-- DATA SECTION follows --

-- ==== Sys2Proof/Certificates/Slice0/Obligations.lean ====
section
/-! DEFINITION. The statements for the provers, each formalising what the manual says of a command, of a shared operation or
of the whole unit. In the statements about a command, u is the unit as the command finds it (State.Finds: powered, the last
mark's consequences taken), and serveClaims takes the claims that can then be taken (State.Quiet says when that is none). -/

open Sys2Proof Sys2Proof.Machine

/-! ## The machine -/

/-- Model's choice, log 2: the commands that wait are a queue, taken one a step from its front. -/
def Obligations.StepTakesTheFrontCommand : Prop :=
  (∀ (s : State) (c : Instr) (rest : List Instr), s.pending = c :: rest → step s = exec c { s with pending := rest }) ∧
  ∀ (s : State) (c : Instr), step (s.inFront c) = exec c s

/-- Model's choice, log 3: with no command waiting one millisecond of the timebase passes; where no deadline and no idle
timer comes due, nothing else happens but the claims that can be taken; where one seek deadline comes due it expires, raising
the unanswered count and failing the motion, and where one unit idle timer does its connection ends (3.3, 8.4); before POWER ON
not even time passes. -/
def Obligations.EmptyQueuePassesOneMillisecond : Prop :=
  (∀ s : State, s.pending = [] → s.powered = false → step s = .next s) ∧
  ∀ s u : State, s.pending = [] → s.Finds u →
    let later : State := { u with now := u.now + 1 }
    ((∀ d e, (u.pos d).deadline = some e → u.now + 1 < e) → (∀ p e, (u.port p).idleTimer = some e → u.now + 1 < e) →
      step s = .next later.serveClaims) ∧
    (∀ d x, (u.pos d).deadline = some x → x ≤ u.now + 1 → (∀ o, u.op d = some o → o.alt = none) →
      (∀ d' e, d' ≠ d → (u.pos d').deadline = some e → u.now + 1 < e) →
      (∀ p e, (u.port p).idleTimer = some e → u.now + 1 < e) →
      step s = .next ((later.modPos d fun q =>
        { q with deadline := none, unanswered := min 2 (q.unanswered + 1) }).motionFailure d).serveClaims) ∧
    ∀ p x, (u.port p).idleTimer = some x → x ≤ u.now + 1 → (∀ d e, (u.pos d).deadline = some e → u.now + 1 < e) →
      (∀ p' e, p' ≠ p → (u.port p').idleTimer = some e → u.now + 1 < e) →
      step s = .next (later.endConnection p).serveClaims

/-- Every command is answered with a next state, from every state; it leaves the queue of commands alone, the timebase
never goes back but at POWER ON, and before POWER ON nothing but POWER ON changes anything (11.4, log 2). -/
def Obligations.EveryCommandAnswers : Prop :=
  ∀ (c : Instr) (s : State), ∃ t : State, exec c s = .next t ∧ t.pending = s.pending ∧
    ((∀ straps levels, c ≠ .powerOn straps levels) → s.now ≤ t.now ∧ (s.powered = false → t = s))

/-- After reset the laws of one block hold, and those of ports and transfer paths; no configured drive record names a type that
is not loaded. -/
def Obligations.ResetMeetsTheLaws : Prop :=
  State.reset.Sound ∧ State.reset.Joined ∧ ∀ d, (State.reset.record d).configured = true → (State.reset.loadedType d).isSome = true

/-- Every step keeps the laws that the spec states of every moment. Of one block: at most 12 notices a port and no two alike,
at most 32 suspect entries, one a drive and track, with counts 1 to 15, at most 96 spare entries, no two of one drive with one
home track and no track an alternate, current or pending, of two, miss counts at most 15, unanswered counts at most 2, and no
hold beside an operation in flight; each entry's home track on a data cylinder of its configured drive and its alternates on
alternate cylinders, a known counter within 0 to S − 1, a buffer's frames, and its requests with the frames held, at most two,
and an overflow flag SET only beside a queue that is not empty. Of ports and paths: each port's state, connection and offer
agree; a path held for a port is that of its connection with the path's drive or of the reconnection offered there; and no
operation holds more than one path (3.1, 4.1, 4.3, 4.5, 6.1, 7.7, 8.2, 8.7, 9.3, 10.2). In states that no run reaches the
model tests some of them again (model's choice, log 56). On a drive without an operation one begins by LOCATE, RECALIBRATE,
ASSIGN ALTERNATE or RESTORE TRACK alone, from a port of the group that has the drive reserved, where one has, and past no
other port's hold (9.3). -/
def Obligations.StepKeepsTheLaws : Prop :=
  (∀ s t : State, step s = .next t → (s.Sound → t.Sound) ∧ (s.Joined → t.Joined)) ∧
  (∀ (s t : State) (d : Drive), s.pending = [] → step s = .next t → s.op d = none → t.op d = none) ∧
  ∀ (c : Instr) (s u t : State) (d : Drive), s.Finds u → exec c s = .next t → s.op d = none → (t.op d).isSome = true →
    ∃ h : Hdr, ((∃ x rec sec, c = .locate h x rec sec) ∨ c = .recalibrate h ∨ (∃ x, c = .assignAlternate h d.val x) ∨
        ∃ x, c = .restoreTrack h d.val x) ∧
      (∀ x, (u.share d).hold = some x → x.port = h.port) ∧ ∀ g, (u.share d).owner = some g → g = (u.port h.port).group
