theorem State.resetSharing_kept (hk : Kept K s) (d : Drive) (p : Port) (g : Nat) : Kept K (s.resetSharing d p g) := by
  unfold State.resetSharing
  dsimp only
  have h1 : Kept K ((if s.heldBy d p then s.dropHold d else s).removeOwed d p) := by
    refine State.removeOwed_kept ?_ d p
    split
    · exact State.dropHold_kept hk d
    · exact hk
  revert h1
  generalize ((if s.heldBy d p then s.dropHold d else s).removeOwed d p) = u
  intro h1
  have h2 : Kept K (if (decide (g ≠ 0) && decide ((u.share d).owner = some g) && !u.groupStands p g) = true then
      u.modShare d fun x => { x with owner := none } else u) := by
    split
    · exact State.modShare_kept h1 d _ (by exact fun _ h => h)
    · exact h1
  revert h2
  generalize (if (decide (g ≠ 0) && decide ((u.share d).owner = some g) && !u.groupStands p g) = true then
      u.modShare d fun x => { x with owner := none } else u) = v
  intro h2
  have h3 := State.resetOperation_kept h2 d p (s' := (v.resetOperation d p).1) (y := (v.resetOperation d p).2) rfl
  have h4 : Kept K (if (s.heldBy d p || (decide (g ≠ 0) && decide ((u.share d).owner = some g) && !u.groupStands p g) ||
      (v.resetOperation d p).2) = true then (v.resetOperation d p).1.owedTest d else (v.resetOperation d p).1) := by
    split
    · exact State.owedTest_kept h3 d
    · exact h3
  refine State.dropUnclaimed_kept ?_ d
  split
  · exact State.answerWaiting_kept h4 d
  · exact h4

/-- A port that is offered d's reconnection forms a connection with d, and d's operation with it (R70). -/
theorem State.Joined.connect {s t : State} (hs : s.Joined) {d : Drive} {p : Port} (hc : (s.port p).conn = none)
    (ho : (s.port p).offer.map Prod.fst = some (.reconnect d)) (hp : (t.port p).agrees = true)
    (hpc : (t.port p).conn = some (.drive d)) (hq : ∀ q, p ≠ q → t.port q = s.port q)
    (hop : ∀ c q, (t.op c).bind Operation.conn = some q → (c = d ∧ q = p) ∨ (s.op c).bind Operation.conn = some q)
    (hn : ∀ n, t.path n = s.path n) : t.Joined := by
  have held : ∀ n x, s.path n = some x → x.port = some p → x.drive = d := by
    intro n x h hx
    rcases hs.linked n x p h hx with h1 | h1
    · rw [hc] at h1; cases h1
    · rw [ho] at h1; cases h1; rfl
  refine ⟨fun q => ?_, fun n x q h hx => ?_, fun c n m hn1 hm1 => ?_⟩
  · by_cases hqp : p = q
    · exact hqp ▸ hp
    · rw [hq q hqp]; exact hs.agree q
  · rw [hn] at h
    by_cases hqp : p = q
    · subst hqp
      exact .inl (by rw [hpc, held n x h hx])
    · rw [hq q hqp]; exact hs.linked n x q h hx
  · have up : ∀ n, t.usesPath c n = true → s.usesPath c n = true := by
      intro n hu
      obtain ⟨x, h1, h2, h3⟩ := (State.usesPath_iff _ _ _).mp hu
      rw [hn] at h1
      refine (State.usesPath_iff s c n).mpr ⟨x, h1, h2, fun q hxq => ?_⟩
      by_cases hqp : p = q
      · subst hqp
        rw [← h2, held n x h1 hxq]
        exact .inl ho
      · rcases h3 q hxq with h4 | h4
        · exact .inl (hq q hqp ▸ h4)
        · rcases hop c q h4 with ⟨_, h5⟩ | h5
          · exact absurd h5.symm hqp
          · exact .inr h5
    exact hs.onePath c n m (up n hn1) (up m hm1)

theorem State.takeReconnect_kept (hk : Kept K s) (d : Drive) (p : Port) (e : ∃ b, (s.port p).offer = some (.reconnect d, b)) :
    Kept K (s.takeReconnect d p) := by
  obtain ⟨b, e⟩ := e
  unfold State.takeReconnect
  dsimp only
  have h1 := State.modPort_loose hk p (fun r => { r.withoutOffer with state := .connected, conn := some (.drive d) }) (fun _ => rfl)
    (by exact Or.inl) fun h => h.le (slots_sublist List.filter_sublist) (Nat.le_refl _) (Nat.le_refl _)
  refine State.proceed_kept (Kept.rejoin (k := K) (State.setOp_loose h1 d _ (fun hl x hx => ?_) (fun hl hh => ?_) fun hi => ?_) fun hj => ?_) d p
  · obtain ⟨o, _, rfl⟩ := Option.map_eq_some_iff.mp hx
    exact Nat.zero_le _
  · have := (h1.sound hl).holds d hh
    rw [this]
    rfl
  · rw [h1.opened d hi]
    rfl
  · have hsame : ∀ f : PortRec → PortRec, ∀ o, ((s.modPort p f).setOp d o).port p = f (s.port p) := fun f o =>
      (State.modPort_port s p f p).trans (if_pos rfl)
    refine (hk.joined hj).connect (d := d) (p := p) (State.offering_conn hk (by rw [e]; rfl) hj) (by rw [e]; rfl) ?_ ?_ (fun q h => ?_)
      (fun c q h => ?_) (fun _ => rfl)
    · rw [hsame, PortRec.agrees_iff]; simp [PortRec.withoutOffer]
    · rw [hsame]
    · rw [State.setOp_port, State.modPort_port, if_neg h]
    · rw [State.setOp_op] at h
      split at h
      · rename_i hc
        rw [State.modPort_op] at h
        cases ho : s.op d with
        | none => rw [ho] at h; cases h
        | some o => rw [ho] at h; cases h; exact .inl ⟨hc.symm, rfl⟩
      · exact .inr h

theorem State.takeStatus_kept (hk : Kept K s) (d : Drive) (p : Port) (e : ∃ b, (s.port p).offer = some (.status d, b)) :
    Kept K (s.takeStatus d p) := by
  obtain ⟨b, e⟩ := e
  have h1 := State.dropOffer_kept hk p (by rw [e]; rfl) (by rw [e]; exact fun _ h => by cases h)
  unfold State.takeStatus
  dsimp only
  split
  · split
    · exact State.endOperationWithHold_kept (State.sendStatus_kept h1 p _ _ _) d p _
    · exact State.endOperation_kept (State.sendStatus_kept h1 p _ _ _) d
  · exact h1

theorem State.answered_offer {p : Port} {address : Nat} {o : Offer} (h : s.answered p address = some o) :
    (s.port p).offer = some (o, true) := by
  unfold State.answered at h
  split at h
  · rename_i e
    split at h
    · cases h; exact e
    · cases h
  · cases h

theorem State.removeHeadNotice_offer (s : State) (p : Port) : ((s.removeHeadNotice p).port p).offer = (s.port p).offer := by
  unfold State.removeHeadNotice
  dsimp only
  split
  · rw [State.modPort_port, if_pos rfl]; rfl
  · rfl

theorem State.takeOffer_kept (hk : Kept K s) (p : Port) (address : Nat) : Kept K (s.takeOffer p address) := by
  unfold State.takeOffer
  split
  · rename_i e; exact State.takeReconnect_kept hk _ p ⟨_, State.answered_offer e⟩
  · rename_i e; exact State.takeStatus_kept hk _ p ⟨_, State.answered_offer e⟩
  · rename_i e
    have ho := (State.removeHeadNotice_offer s p).trans (State.answered_offer e)
    exact State.dropOffer_kept (State.removeHeadNotice_kept hk p) p (by rw [ho]; rfl) (by rw [ho]; exact fun _ h => by cases h)
  · exact hk

theorem Operation.noteSent_miss (o : Operation) (n : Nat) : (o.noteSent n).miss = o.miss := by
  unfold Operation.noteSent
  split <;> rfl

theorem Operation.noteSent_conn (o : Operation) (n : Nat) : (o.noteSent n).conn = o.conn := by
  unfold Operation.noteSent
  split <;> rfl

theorem State.dataLeft_kept (hk : Kept K s) (p : Port) (upTo : Nat) : Kept K (s.dataLeft p upTo) := by
  unfold State.dataLeft
  dsimp only
  repeat' first
    | with_reducible assumption
    | with_reducible apply State.endConnection_kept
    | with_reducible apply State.produce_kept
    | with_reducible apply State.modOp_kept
    | exact fun _ => Or.inl rfl
    | exact fun _ => Or.inr rfl
    | exact fun o h => by rw [Operation.noteSent_miss]; exact h
    | exact fun o => .inl (Operation.noteSent_conn o _)
    | split

theorem State.frameLeft_kept (hk : Kept K s) (p : Port) : Kept K (s.frameLeft p) := by
  unfold State.frameLeft
  dsimp only
  repeat' first
    | with_reducible assumption
    | with_reducible apply State.modPort_kept
    | exact Or.inl
    | exact fun h => h
    | exact fun h => h.le (PortRec.slots_tail (by with_reducible assumption)) (Nat.le_refl _) (Nat.le_refl _)
    | with_reducible apply State.endConnection_kept
    | with_reducible apply State.dataLeft_kept
    | exact fun _ => rfl
    | exact fun _ h => h
    | exact fun r => by simp [PortRec.stance, Function.comp_def]
    | split

theorem State.fromReady_kept (hk : Kept K s) (d : Drive) (f : State → State) (hf : Kept K (f s)) : Kept K (s.fromReady d f) := by
  unfold State.fromReady
  split
  · exact hk
  · exact hf

theorem State.motionAnswer_kept (hk : Kept K s) (d : Drive) (f : State → State) (hf : Kept K (f s)) :
    Kept K (s.motionAnswer d f) := by
  unfold State.motionAnswer
  split
  · exact State.modPos_kept hk d _ (by exact fun q => ⟨rfl, rfl, fun h => by dsimp only; omega⟩)
  · split
    · exact hf
    · exact hk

-- DATA SECTION concluded --

**YOUR INSTRUCTIONS:** Where a line of the records has the string "List", return that line.

**TASK SOLUTION:**
  (∀ (s : State) (c : Instr) (rest : List Instr), s.pending = c :: rest → step s = exec c { s with pending := rest }) ∧
    (by exact Or.inl) fun h => h.le (slots_sublist List.filter_sublist) (Nat.le_refl _) (Nat.le_refl _)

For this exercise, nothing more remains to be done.